We begin with an example of a two-level CRT. Continuing with the idea of mathematics achievement as the primary outcome, suppose that based on past studies of the intervention, a team wants to design a study to detect a main effect of treatment that has a standardized effect size of 0.20. They plan to test the intervention in urban and rural schools and are interested in whether the treatment effect is moderated by school type. Recognizing that the moderator effect will be smaller than the main effect of treatment, they are interested in detecting a cluster-level moderator effect of 0.10. Suppose the team is limited to a total of 40 schools, 20 urban and 20 rural, with 100 students per school. Assume that they assign 20 schools to each condition and that the number of urban and rural schools in each condition is balanced. Note that this assumption could be relaxed to allow for imbalance in groups in which case the HM calculations described above would apply. Based on the literature (Hedges & Hedberg, 2009, 2014), they estimate an ICC of 0.23. They have access to a school-level covariate, last year’s scores, and assume an $R_{| W}^{2} = 0.66.$ They estimate that school type will explain additional variance at the school level and thus $R_{| S W}^{2} = 0.75.$ Note that the R code provided in Appendix A, available in the online version of the journal, was used for the power calculations in the examples.

Figure 1 shows the power to detect the main effect of treatment of 0.20 and the cluster-level moderator of 0.10. As expected, the power for the main effect of treatment is always greater than the power for the cluster-level moderator. Assuming 40 total clusters, the power to detect the main effect of treatment in this case is 0.56. In order to reach the acceptable level of 0.80, they would need an additional 30 clusters for a total of 70. The power to detect the cluster-level moderator effect of 0.10 for 40 total clusters is only 0.09. Assuming 70 total clusters, the number needed to reach adequate power for the main effect of treatment, the power is still only 0.13 for a cluster-level moderator of 0.10. It is clear that the number of clusters to achieve adequate power for the cluster-level moderator will be outside a reasonable range.

Figure 1.

Power curves for main effect of treatment and cluster-level moderator.

Suppose that a different team of researchers are also designing a study of the same intervention. They were concerned that the treatment effect may have a differential effect on boys and girls, hence they are interested in power the study to detect an individual-level moderator effect in addition to the main effect of treatment.

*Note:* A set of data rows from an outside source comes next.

/-! ### The host's access -/

/-- All that a host write to `STATUS` can do (R61). -/
theorem writeStatus_cases (v : Word32) (s : State) :
    ∃ ovr, writeStatus v s = { s with ovr := ovr } ∨
      (s.done = true ∧ writeStatus v s = { s with ovr := ovr, done := false, bufs := { s.bufs with out := [] } }) := by
  have hr : release s = s ∨ (s.done = true ∧ release s = { s with done := false, bufs := { s.bufs with out := [] } }) := by
    unfold release
    by_cases hd : s.done = true
    · exact .inr ⟨hd, if_pos hd⟩
    · exact .inl (if_neg hd)
  have h1 : ∃ s1, writeStatus v s = (if v.getLsbD 3 then { s1 with ovr := false } else s1) ∧
      (s1 = s ∨ (s.done = true ∧ s1 = { s with done := false, bufs := { s.bufs with out := [] } })) := by
    refine ⟨if v.getLsbD 1 then release s else s, rfl, ?_⟩
    split
    · exact hr
    · exact .inl rfl
  obtain ⟨s1, h, h1⟩ := h1
  rw [h]
  by_cases h3 : v.getLsbD 3 = true
  · rw [if_pos h3]
    rcases h1 with rfl | ⟨hd, rfl⟩
    · exact ⟨false, .inl rfl⟩
    · exact ⟨false, .inr ⟨hd, rfl⟩⟩
  · rw [if_neg h3]
    rcases h1 with rfl | ⟨hd, rfl⟩
    · exact ⟨s1.ovr, .inl rfl⟩
    · exact ⟨s.ovr, .inr ⟨hd, rfl⟩⟩

/-- All that a host write other than a command can do. -/
theorem hostWrite_cases (space : Space) (k width : Nat) (v : Word32) (s : State) :
    hostWrite space k width v s = s ∨
      (s.fatal = false ∧ s.busy = true ∧ hostWrite space k width v s = { s with ovr := true }) ∨
      (s.fatal = false ∧ s.busy = false ∧ hostWrite space k width v s = { s with ilen := v }) ∨
      (s.fatal = false ∧ s.busy = false ∧ k < maxPkt s.cfg ∧
        ∃ b, hostWrite space k width v s = { s with inw := Memory.write s.inw k b }) ∨
      (∃ b, hostWrite space k width v s = { s with ie := b }) ∨
      hostWrite space k width v s = writeStatus v s := by
  unfold hostWrite
  split
  · cases space with
    | reg =>
      show writeReg k v s = s ∨ _
      unfold writeReg
      split
      · exact .inr (.inr (.inr (.inr (.inr rfl))))
      · exact .inr (.inr (.inr (.inr (.inl ⟨_, rfl⟩))))
      · unfold guardedWrite
        split
        · exact .inl rfl
        · split
          · exact .inr (.inl ⟨by simp_all, by assumption, rfl⟩)
          · exact .inr (.inr (.inl ⟨by simp_all, by simp_all, rfl⟩))
      · exact .inl rfl
    | inw =>
      show writeInw k _ s = s ∨ _
      unfold writeInw guardedWrite
      split
      · exact .inl rfl
      · split
        · exact .inr (.inl ⟨by simp_all, by assumption, rfl⟩)
        · split
          · exact .inr (.inr (.inr (.inl ⟨by simp_all, by simp_all, by assumption, _, rfl⟩)))
          · exact .inl rfl
    | outw => exact .inl rfl
  · exact .inl rfl

/-- All that a host access can do: a command's acceptance, a read, or a write. -/
theorem hostTurn_cases {a : HostAccess} {s t : State} (h : hostTurn a s = .next t) :
    (∃ v, t = acceptCommand v { s with reply := none }) ∨ (∃ r, t = { s with reply := r }) ∨
      ∃ space k width v, t = { hostWrite space k width v s with reply := none } := by
  unfold hostTurn at h
  split at h
  · split at h
    · rename_i v _ i hi
      have : i = .encode ∨ i = .decode := by
        simp only [decode, decodeCmd] at hi
        split at hi
        · exact .inl (Except.ok.inj hi).symm
        · split at hi
          · exact .inr (Except.ok.inj hi).symm
          · exact absurd hi (by simp)
      rcases this with rfl | rfl
      · exact .inl ⟨_, (Host.Outcome.next.inj h).symm⟩
      · exact .inl ⟨_, (Host.Outcome.next.inj h).symm⟩
    · exact .inl ⟨_, (Host.Outcome.next.inj h).symm⟩
  · unfold hostAccess at h
    split at h <;> split at h
    · exact .inr (.inl ⟨_, (Host.Outcome.next.inj h).symm⟩)
    · exact absurd h (by simp)
    · exact .inr (.inr ⟨_, _, _, _, (Host.Outcome.next.inj h).symm⟩)
    · exact absurd h (by simp)

/-! ### Where an offset lies (R56) -/

theorem locate_reg (c : Config) {offset : Nat} (h : offset < 0x10000) : locate c offset = some (.reg, offset) := by
  simp [locate, h]

theorem locate_inw {c : Config} (hc : c.Wf) {k : Nat} (h : k < 0x10000) :
    locate c (c.inBase + k) = some (.inw, k) := by
  obtain ⟨_, h1, _, _, h2, _⟩ := hc
  unfold locate
  rw [if_neg (by omega), if_pos (by omega)]; simp

theorem locate_outw {c : Config} (hc : c.Wf) {k : Nat} (h : k < 0x10000) :
    locate c (c.outBase + k) = some (.outw, k) := by
  obtain ⟨_, h1, h3, h4, h2, h5⟩ := hc
  unfold locate
  rw [if_neg (by omega), if_neg (by omega), if_pos (by omega)]; simp

/-- A host write other than one to `CMD`. -/
theorem hostTurn_write {s : State} {offset width k : Nat} {v : Word32} {space : Space}
    (hl : locate s.cfg offset = some (space, k)) (hn : ¬ (space = .reg ∧ k = 0 ∧ width = 4)) :
    hostTurn (.write offset width v) s = .next { hostWrite space k width v s with reply := none } := by
  have hc : commandWrite s.cfg (.write offset width v) = none := by
    simp only [commandWrite, hl]
    rw [if_neg]
    rintro ⟨h1, h2⟩
    cases h1
    exact hn ⟨rfl, rfl, h2⟩
  unfold hostTurn
  rw [hc]; simp [hostAccess, hl]

/-- A host read. -/
theorem hostTurn_read {s : State} {offset width k : Nat} {space : Space}
    (hl : locate s.cfg offset = some (space, k)) :
    hostTurn (.read offset width) s = .next { s with reply := hostRead s space k width } := by
  simp [hostTurn, commandWrite, hostAccess, hl]

/-! ### The instruction the sequencer runs -/

/-- The turn of a running sequencer at an address whose word is known. -/
theorem engineTurn_of_rom {s : State} (hb : s.busy = true) (hr : s.rom = sequenceRom) {u : BitVec 5} (hu : s.upc = u)
    {i : Instr} (hi : decode (.step (sequenceRom[u.toNat]'u.isLt)) = .ok i) : engineTurn s = exec i s := by
  subst hu
  unfold engineTurn fetch
  rw [if_pos hb]; simp only [hr, hi]

/-- All the ways a unit operation's step can leave the engine. -/
inductive Stepped (s : State) : State → Prop
  /-- `NEWSEED` waits for the random source (R111). -/
  | waits : Stepped s s
  /-- One buffer is written, and the sequencer moves on. -/
  | writes (dst : Buf) (v : Bytes) (cipher : CipherRegs) (digest : DigestRegs) (rng : Bytes)
      (hdst : dst ≠ .inp) (hv : v.length ≤ capacity s.cfg dst) (hu : s.upc ≠ 31#5) :
      Stepped s { s with
        bufs := writeBuf s.bufs dst v, upc := s.upc + 1, cipher := cipher, digest := digest, rng := rng }
  /-- `SPLIT` writes its three buffers (R192). -/
  | splits (hl : minBlob ≤ s.bufs.blob.length) (hc : (ctField s.bufs.blob).length ≤ capacity s.cfg .ctHex)
      (hu : s.upc ≠ 31#5) :
      Stepped s { s with
        bufs := { s.bufs with
          tagHex := tagField s.bufs.blob, ctHex := ctField s.bufs.blob, keyHex := keyField s.bufs.blob }
        upc := s.upc + 1 }
  /-- `TAGCMP` finds the tags equal (R103). -/
  | compared (hd : diffOf s.bufs.xtag s.bufs.tag = 0) (hu : s.upc ≠ 31#5) :
      Stepped s { s with diff := 0, upc := s.upc + 1 }
  /-- The command ends (R202), successfully, by a failure, or by a sequencer fault. -/
  | completes (code : ResultCode) (cause : Cause) (rng : Bytes) (freeCount : Nat)
      (hl : legalResult code cause = true) (hn : code ≠ .none) :
      Stepped s { complete code cause s with rng := rng, freeCount := freeCount }

theorem Stepped.ofFault {s s' : State} (cause : Cause) (rng : Bytes) (hc : cause = .stepReserved ∨ cause = .stepPrecond)
    (h : ∃ n, seqFault cause s' = { complete .seqFault cause s with rng := rng, freeCount := n }) :
    Stepped s (seqFault cause s') := by
  obtain ⟨n, h⟩ := h
  rw [h]
  exact .completes .seqFault cause rng n (by rcases hc with rfl | rfl <;> rfl) (by simp)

They seek to detect an individual-level moderator effect of 0.10. Assuming the same design parameters as above, a total of 40 schools, 100 students per school (assuming half girls and half boys), an ICC = 0.23, and an $R_{| W}^{2} = 0.66$ , we know the power for the main effect of treatment of 0.20 is 0.56 and that 70 total schools are needed for the power of 0.80. Based on Bloom, Richburg-Hayes, and Rebeck-Black (2007), we assume that gender explains approximately 10% of the variance in achievement within schools, or $R_{| x}^{2} = 0.10$ . The power to detect an individual-level moderator is 0.48 and 0.71, with 40 and 70 schools, respectively. Note the power is much higher than in the cluster-level moderator case because the number of individuals per school is a key sample size. In fact, assuming all parameters are held constant, the power to detect an individual-level moderator of 0.10 with only 40 schools increases to 0.80 if approximately 115 more students are included in each school. Although this would increase the total number of students in the study from 4,000 to 8,600, if the costs associated with adding individuals is small because, for example, a state test is the outcome of interest for the study and all students take the test, it may be very feasible to include more students and have an adequately powered study to detect an individual-level moderator effect.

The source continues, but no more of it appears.